I’m a big fan of this time of year, media-wise. My non-internet media consumption is pretty much limited to NPR, the Economist, and Dirty Jobs marathons on Discovery (watched while folding the laundry). This time of year NPR starts running stories you KNOW they recorded in October about breeding stocks of White Rhinos and the Economist totally throws in the towel, writes four page spreads on the history of Rice in Japan or the Ponzi Scheme that is the US (all actual examples) and takes a week off.
We’re all given this odometer moment, as the number ticks over, to think back and head. Given that most folks consider this the end of the decade, it’s a bigger odometer moment than usual.
So here I am, taking stock of the year past and the decade past.
The decade past is pretty much my adult life. I think about where I was 10 years ago. I was about to get married, just finishing college, and completely unclear about what I wanted to do when I grew up. Now, I’m happily married, two kids, decent career, and completely unclear about what I want to do when I grow up. In the last ten years I got married, stayed married, have gone through three jobs, and three new homes, bought a house, bought two cars, got pregnant four times and gave birth twice. Since 2003, I’ve documented every detail in painful minutia.
In those 10 years I’ve made mistakes and grown oh-so-much, but I regret pretty much none of it. I’m not sure there’s a single thing I’d go back and make totally different.

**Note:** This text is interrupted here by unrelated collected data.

-- ==== Sys2Proof/Machine/Ifs.lean ====
section
/-! DEFINITION. The islanding function set (ch. 06). STEP_START of its step runs `ifsTick`; the evaluation and window
commands take the rows of R219 that wait for them. In a tick that publishes, every row waits for the publication, which comes first (R219).
The monitor words are written in every tick from the internal state, which stands at and above 0x140 in a layout of the model
(assumption log 16, DESIGN CHOICE): 0x1A4 a tick was lost, 0x1B0 state, 0x1B4 JCOUNT, 0x1B8 NJUMP, 0x1BC NVALID, 0x1C0 EVCNT, 0x1C4 AINJ,
0x1C8 IRMS, 0x1CC ROCOF, 0x1D0 CAUSE, 0x1D4 status bits, 0x1E0 and 0x1E8 the sums of the present chip, from 0x200 the baseline currents,
from 0x240 and 0x2C0 the sums of LEARN, from 0x340 ZBASE, from 0x380 ZLAST, 0x1A8 the chips since the last window's end, 0x1AC that end in
1,024 ticks, 0x1D8 and 0x1DC LW and the shift there, 0x1F0 a running digest of all that has entered the histories. The means of the last
chips and the history of FREQ, which these words cannot hold, stand in State.fsChips and State.fsHist by the instance block's address; the
digest lets the state signature of R115 meet them (assumption log 19). -/

namespace Sys2Proof.Machine

/-- The live ranges of R226 for a nominal frequency; CPHASE is limited below NUNITS, RWIN to even values and PASSEN to its four bits by
`ifsTake`. -/
def ifsRanges (fn : Nat) : List Live :=
  let n : Int := 1000 * (fn : Int)
  [⟨8, false, 1, 1023⟩, ⟨16, false, 100, 5000⟩, ⟨20, false, 20, 500⟩, ⟨24, false, 20, 300⟩,
   ⟨28, false, n - 5000, n⟩, ⟨32, false, n, n + 5000⟩, ⟨36, false, 0, 10000⟩, ⟨40, true, 134217728, 255013683⟩,
   ⟨44, true, 281857229, 348966092⟩, ⟨48, false, 0, 10000⟩]

/-- Ten bits of the sequence of R204 after `m` steps; bit 0 is b(m). -/
def prbs : Nat → Nat
  | 0 => 1
  | m + 1 => prbs m / 2 + 512 * ((prbs m / 8 + prbs m) % 2)

/-- The chip c(m): +1 or −1. -/
def chip (m : Nat) : Int := if prbs m % 2 = 1 then 1 else -1

/-- The next `n` chips from ten bits of the sequence. -/
def chipRun : Nat → Nat → List Int
  | 0, _ => []
  | n + 1, b => (if b % 2 = 1 then 1 else -1) :: chipRun n (b / 2 + 512 * ((b / 8 + b) % 2))

/-- The response window and the code shift (R213). -/
def ifsLw (s : State) (f : FsAt) : Nat := 1023 / max 1 (lvN s f 0x48)
def ifsShift (s : State) (f : FsAt) : Nat := lvN s f 0x44 * ifsLw s f

/-- The state of R219. -/
def ifsState (s : State) (f : FsAt) : Nat := lvN s f 0x1B0

/-- The GFS words at GFSIN (R200). -/
def ifsIn (s : State) (f : FsAt) (k : Nat) : Word := em s f (fxN s f 0x10 + 8 * k)
def ifsGfsState (s : State) (f : FsAt) : Nat := (ifsIn s f 0).toNat
def ifsVpos (s : State) (f : FsAt) : Int := (ifsIn s f 1).toInt
def ifsFreq (s : State) (f : FsAt) : Nat := (ifsIn s f 2).toNat

/-- Three times vα and iα of the tick, from the scaled inputs (R206), as the rule's formula has them: no factor √3 takes vα from the base of the
line voltages to that of the phase voltages, which R199's base impedance has (assumption log 66, DESIGN CHOICE). -/
def ifsV3 (s : State) (f : FsAt) : Int :=
  let v (k : Nat) : Int := fsScale (em s f (fxN s f 0x08 + 4 * k)).toInt (fxI s f 0x18)
  v 0 - v 2
def ifsI3 (s : State) (f : FsAt) : Int :=
  let i (k : Nat) : Int := fsScale (em s f (fxN s f 0x0C + 4 * k)).toInt (fxI s f 0x1C)
  2 * i 0 - i 1 - i 2

/-- The IFS is active in the polder's mode (R203). -/
def ifsEnabled (s : State) (f : FsAt) : Bool := nbit (fxN s f 0x20) (fsMode s f)

/-- FREQ and VPOS lie inside their windows (R217, R218). -/
def ifsFreqIn (s : State) (f : FsAt) : Bool := decide (lvN s f 0x5C ≤ ifsFreq s f) && decide (ifsFreq s f ≤ lvN s f 0x60)
def ifsVoltIn (s : State) (f : FsAt) : Bool := decide (lvI s f 0x68 ≤ ifsVpos s f) && decide (ifsVpos s f ≤ lvI s f 0x6C)

/-- The key of a placed segment's histories: its engine and its instance block. -/
def histKey (f : FsAt) : Nat := f.e * 131072 + f.pl.live % 131072

/-- The digest of the histories takes in a value. -/
def ifsDigest (s : State) (f : FsAt) (x : Int) : State := lvSet s f 0x1F0 (wordOfInt ((lvN s f 0x1F0 : Int) * 65599 + x))

/-- The IFS injects in LEARN, CONNECTED and SUSPECT (R220). -/
def ifsInjects (s : State) (f : FsAt) : Bool := let st := ifsState s f; 1 ≤ st && st ≤ 3

/-- The monitor words (R227). -/
def ifsShow (s : State) (f : FsAt) : State :=
  let put (s : State) (c : Nat × Nat) : State := lvSet s f c.1 (lv s f c.2)
  let s := forEach [(0x80, 0x1D4), (0x84, 0x1B0), (0x88, 0x1B4), (0x8C, 0x1B8), (0x90, 0x1BC), (0x94, 0x1C0), (0x98, 0x1C4), (0x9C, 0x1C8),
    (0xA0, 0x1CC), (0xA4, 0x1D0)] s put
  let s := lvSetN (lvSetN s f 0xA8 (ifsLw s f)) f 0xAC (ifsShift s f)
  let s := forEach [0xB0, 0xB4, 0xB8, 0xBC] s fun s o => lvSet s f o 0
  forEach (upto 32) s fun s k => put s (0xC0 + 4 * k, 0x340 + 4 * k)

/-- Outputs and monitor words for the state as it stands (R201, R205, R220, R227). -/
def ifsOut (s : State) (f : FsAt) : State :=
  let st := ifsState s f
  let inj := ifsInjects s f && ifsEnabled s f
  let g := (fsTickNo s f / 4) % 1023
  let c := chip ((g + 1023 - ifsShift s f % 1023) % 1023)
  let s := emSet s f (fxN s f 0x14) (if inj then qw (c * lvI s f 0x1C4) else 0)
  let base := lvN s f 0x198 == 1
  let s := lvBitSet (lvBitSet s f 0x1D4 0 inj) f 0x1D4 1 base
  let s := lvBitSet s f 0x1D4 9 (lv s f 0x1C4 == fx s f 0x28)
  let s := setRequest (setRequest (setRequest (setRequest s f.e 0 (st == 4)) f.e 1 (st == 3)) f.e 2 inj) f.e 3
    ((st == 2 || st == 3) && base)
  ifsShow s f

Then there’s the looking ahead. Where will I be in 2020? I mean, we’re already impossibly into the future. Will I have my flying car yet? Or at least an electric/hybrid? But in many ways, the outlines of my hopes are much clearer than they were in 2010. I entirely anticipate still being gaga for my husband. My eldest son will be 14, and we will have some insight into what kind of man he is growing into. My Thane will be 11, still a child. My mortgage will still be several eternities away from being paid off, but my student loans will be done. Hopefully, I’ll have renovated the bathroom by then. Maybe I’ll have done that master suite that I daydream about. But where will I be professionally? What great surprises will life hold? What labors and joys will the coming decade bring? Will I still be documenting it all in painful detail (probably)?
And of course, there are the great left-turns life takes. You get a phone call asking if you’ve ever considered going to Mozambique. Or it turns out your child is an incredibly gifted, er, something (musician/athlete/web entreprenuer/face painter) that requires lots of practice (as long as it doesn’t involve ice rinks, I’m happy.). Or an opportunity comes that cannot be passed by. Or a tragedy visits. Or there’s an unanticipated additional child.
I work full time, am an engaged mom, get together with my friends as often as possible, and do a lot with my church. The result of this is that I feel as though I keep my eyes down, and focused on close objects. My thoughts and speech run with the details of daily living. I try as often as I can to raise my eyes and look to the horizons. It is that rising of perspective that make art, literature, music and philosophy so precious. Writing, for me, offers a chance to step back and examine my own life from the larger perspective. Whenever I do that, I feel much happier. The broad strokes of my life are so joyful, even when I might be tired, sleep-deprived, annoyed and snot-covered.